**YOUR TASK:** In the entries below, spot each line with the word "RDAPP" and copy it.

Start of SUPPLIED ENTRIES

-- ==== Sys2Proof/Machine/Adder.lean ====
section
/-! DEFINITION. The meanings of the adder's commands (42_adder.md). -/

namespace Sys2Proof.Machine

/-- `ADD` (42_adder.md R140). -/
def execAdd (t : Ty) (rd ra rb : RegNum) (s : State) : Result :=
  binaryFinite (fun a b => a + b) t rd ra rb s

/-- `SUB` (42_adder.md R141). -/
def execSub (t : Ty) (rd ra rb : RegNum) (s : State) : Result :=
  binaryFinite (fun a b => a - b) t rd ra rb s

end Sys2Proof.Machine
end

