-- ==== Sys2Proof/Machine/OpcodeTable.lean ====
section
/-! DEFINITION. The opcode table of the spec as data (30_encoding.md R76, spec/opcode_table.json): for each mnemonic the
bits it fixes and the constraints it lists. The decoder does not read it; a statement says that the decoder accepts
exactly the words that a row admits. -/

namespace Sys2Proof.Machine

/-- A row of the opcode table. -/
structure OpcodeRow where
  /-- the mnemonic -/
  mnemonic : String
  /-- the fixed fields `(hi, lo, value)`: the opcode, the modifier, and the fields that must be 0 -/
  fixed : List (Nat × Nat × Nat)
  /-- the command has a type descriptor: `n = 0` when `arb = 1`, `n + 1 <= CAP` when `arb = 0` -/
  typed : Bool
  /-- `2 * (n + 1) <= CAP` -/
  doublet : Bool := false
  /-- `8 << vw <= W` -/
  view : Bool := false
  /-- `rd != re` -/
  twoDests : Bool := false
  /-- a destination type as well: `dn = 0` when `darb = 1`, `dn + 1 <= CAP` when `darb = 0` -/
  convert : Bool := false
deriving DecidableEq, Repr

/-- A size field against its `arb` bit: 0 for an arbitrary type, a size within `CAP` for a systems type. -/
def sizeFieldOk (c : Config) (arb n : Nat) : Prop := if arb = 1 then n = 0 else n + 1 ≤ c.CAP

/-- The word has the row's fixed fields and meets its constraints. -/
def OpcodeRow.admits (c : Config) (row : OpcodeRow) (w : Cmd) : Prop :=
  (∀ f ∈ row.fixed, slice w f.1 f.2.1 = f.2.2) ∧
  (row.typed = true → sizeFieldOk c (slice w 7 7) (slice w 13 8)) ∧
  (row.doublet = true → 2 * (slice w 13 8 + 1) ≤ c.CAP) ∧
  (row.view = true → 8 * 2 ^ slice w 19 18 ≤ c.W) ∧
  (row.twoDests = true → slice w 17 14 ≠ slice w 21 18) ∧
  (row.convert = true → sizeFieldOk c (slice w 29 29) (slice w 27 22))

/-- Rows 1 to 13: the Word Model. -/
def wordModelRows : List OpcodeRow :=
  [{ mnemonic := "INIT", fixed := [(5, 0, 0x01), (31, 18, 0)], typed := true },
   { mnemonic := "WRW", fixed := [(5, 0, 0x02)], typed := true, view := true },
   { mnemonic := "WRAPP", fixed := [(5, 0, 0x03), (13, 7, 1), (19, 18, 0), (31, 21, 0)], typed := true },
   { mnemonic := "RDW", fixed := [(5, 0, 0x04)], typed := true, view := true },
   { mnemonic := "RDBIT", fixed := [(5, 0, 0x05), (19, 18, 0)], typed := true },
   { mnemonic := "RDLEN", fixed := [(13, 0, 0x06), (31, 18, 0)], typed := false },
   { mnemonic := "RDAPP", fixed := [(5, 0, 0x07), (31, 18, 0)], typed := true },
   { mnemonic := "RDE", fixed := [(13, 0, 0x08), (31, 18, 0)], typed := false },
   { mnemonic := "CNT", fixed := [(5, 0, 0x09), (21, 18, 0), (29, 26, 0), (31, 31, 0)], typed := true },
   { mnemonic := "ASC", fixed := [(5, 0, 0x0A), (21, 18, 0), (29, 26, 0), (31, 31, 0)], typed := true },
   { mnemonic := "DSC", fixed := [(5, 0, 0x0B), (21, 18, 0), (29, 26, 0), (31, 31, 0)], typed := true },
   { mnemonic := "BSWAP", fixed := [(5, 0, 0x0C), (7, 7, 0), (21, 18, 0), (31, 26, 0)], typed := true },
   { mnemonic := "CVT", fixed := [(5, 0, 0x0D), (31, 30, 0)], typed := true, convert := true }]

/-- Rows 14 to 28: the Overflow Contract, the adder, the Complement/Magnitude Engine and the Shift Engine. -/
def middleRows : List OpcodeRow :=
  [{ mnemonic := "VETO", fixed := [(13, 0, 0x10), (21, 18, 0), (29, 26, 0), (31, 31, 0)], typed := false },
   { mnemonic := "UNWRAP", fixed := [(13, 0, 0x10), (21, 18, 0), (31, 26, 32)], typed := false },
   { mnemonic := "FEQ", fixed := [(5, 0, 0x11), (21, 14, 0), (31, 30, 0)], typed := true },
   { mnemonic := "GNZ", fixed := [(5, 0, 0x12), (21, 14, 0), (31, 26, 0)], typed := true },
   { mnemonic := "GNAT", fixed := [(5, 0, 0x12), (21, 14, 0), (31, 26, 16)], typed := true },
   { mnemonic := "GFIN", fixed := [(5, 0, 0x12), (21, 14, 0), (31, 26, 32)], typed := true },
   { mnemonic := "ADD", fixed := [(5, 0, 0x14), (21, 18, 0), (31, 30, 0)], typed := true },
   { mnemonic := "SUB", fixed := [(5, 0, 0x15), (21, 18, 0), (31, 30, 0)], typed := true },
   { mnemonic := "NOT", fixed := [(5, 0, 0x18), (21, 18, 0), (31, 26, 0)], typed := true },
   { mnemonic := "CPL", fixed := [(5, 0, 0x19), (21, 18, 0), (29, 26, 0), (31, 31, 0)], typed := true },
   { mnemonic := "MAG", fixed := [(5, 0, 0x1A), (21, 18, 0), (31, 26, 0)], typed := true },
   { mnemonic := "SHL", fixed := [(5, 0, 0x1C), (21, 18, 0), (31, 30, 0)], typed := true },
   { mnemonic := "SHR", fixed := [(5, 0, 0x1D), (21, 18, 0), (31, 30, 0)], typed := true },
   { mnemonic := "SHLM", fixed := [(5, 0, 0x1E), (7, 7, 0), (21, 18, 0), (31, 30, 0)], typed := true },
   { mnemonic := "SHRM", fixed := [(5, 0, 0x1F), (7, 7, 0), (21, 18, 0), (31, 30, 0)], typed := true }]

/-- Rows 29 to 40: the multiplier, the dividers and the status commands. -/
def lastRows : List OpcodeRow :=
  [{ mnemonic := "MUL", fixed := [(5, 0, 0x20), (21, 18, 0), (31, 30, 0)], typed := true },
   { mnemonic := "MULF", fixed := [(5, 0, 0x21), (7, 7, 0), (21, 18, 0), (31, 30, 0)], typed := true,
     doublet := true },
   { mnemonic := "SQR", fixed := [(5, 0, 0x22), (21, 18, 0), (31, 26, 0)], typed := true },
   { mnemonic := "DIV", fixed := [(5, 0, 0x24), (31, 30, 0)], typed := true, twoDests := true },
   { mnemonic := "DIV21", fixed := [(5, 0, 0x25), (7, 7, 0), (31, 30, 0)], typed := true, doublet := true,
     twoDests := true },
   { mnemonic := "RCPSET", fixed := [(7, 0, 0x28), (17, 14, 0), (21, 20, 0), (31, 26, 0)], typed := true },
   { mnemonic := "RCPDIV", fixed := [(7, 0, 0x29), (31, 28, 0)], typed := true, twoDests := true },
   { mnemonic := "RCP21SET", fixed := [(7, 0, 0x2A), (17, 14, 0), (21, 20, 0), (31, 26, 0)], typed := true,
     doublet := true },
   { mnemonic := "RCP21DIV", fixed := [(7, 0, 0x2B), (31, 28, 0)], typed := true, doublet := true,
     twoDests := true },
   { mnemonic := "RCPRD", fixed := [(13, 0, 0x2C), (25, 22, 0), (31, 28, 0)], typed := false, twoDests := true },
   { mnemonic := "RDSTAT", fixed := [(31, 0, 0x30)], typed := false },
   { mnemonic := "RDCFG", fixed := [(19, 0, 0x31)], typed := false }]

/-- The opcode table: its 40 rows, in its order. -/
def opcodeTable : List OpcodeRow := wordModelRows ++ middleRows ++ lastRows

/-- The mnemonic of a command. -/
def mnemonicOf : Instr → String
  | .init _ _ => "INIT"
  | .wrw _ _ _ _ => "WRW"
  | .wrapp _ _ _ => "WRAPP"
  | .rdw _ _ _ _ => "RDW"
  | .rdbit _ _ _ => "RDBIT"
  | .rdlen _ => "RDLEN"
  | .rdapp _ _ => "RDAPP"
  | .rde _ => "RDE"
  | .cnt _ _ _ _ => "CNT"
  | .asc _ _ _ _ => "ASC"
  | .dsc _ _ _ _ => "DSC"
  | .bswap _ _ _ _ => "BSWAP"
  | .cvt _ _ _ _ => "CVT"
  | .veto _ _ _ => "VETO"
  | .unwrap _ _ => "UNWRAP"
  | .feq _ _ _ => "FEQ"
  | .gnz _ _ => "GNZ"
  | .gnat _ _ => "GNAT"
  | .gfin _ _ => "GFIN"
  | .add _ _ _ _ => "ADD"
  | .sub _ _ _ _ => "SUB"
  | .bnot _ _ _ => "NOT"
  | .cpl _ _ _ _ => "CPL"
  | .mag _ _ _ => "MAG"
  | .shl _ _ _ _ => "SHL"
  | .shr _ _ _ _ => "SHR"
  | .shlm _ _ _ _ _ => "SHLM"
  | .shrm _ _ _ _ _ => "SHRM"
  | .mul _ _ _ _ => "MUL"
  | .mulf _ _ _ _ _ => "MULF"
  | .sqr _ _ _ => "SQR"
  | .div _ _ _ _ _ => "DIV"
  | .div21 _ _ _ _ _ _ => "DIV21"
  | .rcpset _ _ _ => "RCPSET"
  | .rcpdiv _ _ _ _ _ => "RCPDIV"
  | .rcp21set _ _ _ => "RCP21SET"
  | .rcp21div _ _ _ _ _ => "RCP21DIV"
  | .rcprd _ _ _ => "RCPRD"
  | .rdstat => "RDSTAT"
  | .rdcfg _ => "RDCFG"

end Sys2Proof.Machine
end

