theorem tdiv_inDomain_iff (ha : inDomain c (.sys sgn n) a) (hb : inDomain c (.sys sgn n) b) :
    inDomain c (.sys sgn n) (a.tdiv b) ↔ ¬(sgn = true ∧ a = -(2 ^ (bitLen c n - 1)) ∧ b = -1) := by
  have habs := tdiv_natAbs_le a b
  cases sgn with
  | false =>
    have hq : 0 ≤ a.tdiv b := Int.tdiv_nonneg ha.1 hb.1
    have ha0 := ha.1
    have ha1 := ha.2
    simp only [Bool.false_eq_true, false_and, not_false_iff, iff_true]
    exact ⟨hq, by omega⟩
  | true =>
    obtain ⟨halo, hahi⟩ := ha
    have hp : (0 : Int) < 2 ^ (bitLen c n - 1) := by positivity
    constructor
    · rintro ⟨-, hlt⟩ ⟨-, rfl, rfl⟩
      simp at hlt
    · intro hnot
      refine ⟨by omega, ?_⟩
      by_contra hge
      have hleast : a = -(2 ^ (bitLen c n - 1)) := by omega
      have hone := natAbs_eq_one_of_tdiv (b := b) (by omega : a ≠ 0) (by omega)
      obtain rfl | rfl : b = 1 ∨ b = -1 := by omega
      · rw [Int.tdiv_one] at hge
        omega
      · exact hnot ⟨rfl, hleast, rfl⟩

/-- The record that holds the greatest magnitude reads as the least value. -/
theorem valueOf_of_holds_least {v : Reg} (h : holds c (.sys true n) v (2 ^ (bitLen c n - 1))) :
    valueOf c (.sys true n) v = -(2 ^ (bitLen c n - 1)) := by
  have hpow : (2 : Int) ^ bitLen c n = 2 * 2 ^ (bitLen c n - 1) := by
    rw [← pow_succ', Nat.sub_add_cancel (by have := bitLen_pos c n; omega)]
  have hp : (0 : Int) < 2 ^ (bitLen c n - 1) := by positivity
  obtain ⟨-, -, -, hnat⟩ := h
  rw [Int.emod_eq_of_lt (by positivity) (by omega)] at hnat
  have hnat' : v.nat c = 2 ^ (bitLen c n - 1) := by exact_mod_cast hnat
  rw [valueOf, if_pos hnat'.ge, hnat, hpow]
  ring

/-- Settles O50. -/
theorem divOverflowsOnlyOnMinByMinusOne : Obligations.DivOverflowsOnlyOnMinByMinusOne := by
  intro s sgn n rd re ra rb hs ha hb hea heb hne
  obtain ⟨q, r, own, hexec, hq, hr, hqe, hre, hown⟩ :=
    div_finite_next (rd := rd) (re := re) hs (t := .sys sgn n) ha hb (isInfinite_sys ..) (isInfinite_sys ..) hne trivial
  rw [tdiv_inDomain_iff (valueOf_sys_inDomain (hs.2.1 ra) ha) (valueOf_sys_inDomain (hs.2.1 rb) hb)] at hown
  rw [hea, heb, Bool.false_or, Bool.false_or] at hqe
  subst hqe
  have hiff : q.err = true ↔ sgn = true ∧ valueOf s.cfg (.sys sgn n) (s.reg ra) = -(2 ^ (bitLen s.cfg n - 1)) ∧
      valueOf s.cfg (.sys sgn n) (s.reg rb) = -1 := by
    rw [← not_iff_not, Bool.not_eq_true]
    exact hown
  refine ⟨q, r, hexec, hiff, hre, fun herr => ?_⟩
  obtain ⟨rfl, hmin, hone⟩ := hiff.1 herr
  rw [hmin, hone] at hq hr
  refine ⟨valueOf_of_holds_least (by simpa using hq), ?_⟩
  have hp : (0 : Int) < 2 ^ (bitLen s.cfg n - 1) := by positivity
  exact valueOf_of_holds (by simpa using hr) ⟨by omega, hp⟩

End of SUPPLIED ENTRIES

**RESPONSE TO THE TASK:**
   { mnemonic := "RDAPP", fixed := [(5, 0, 0x07), (31, 18, 0)], typed := true },
  | .rdapp _ _ => "RDAPP"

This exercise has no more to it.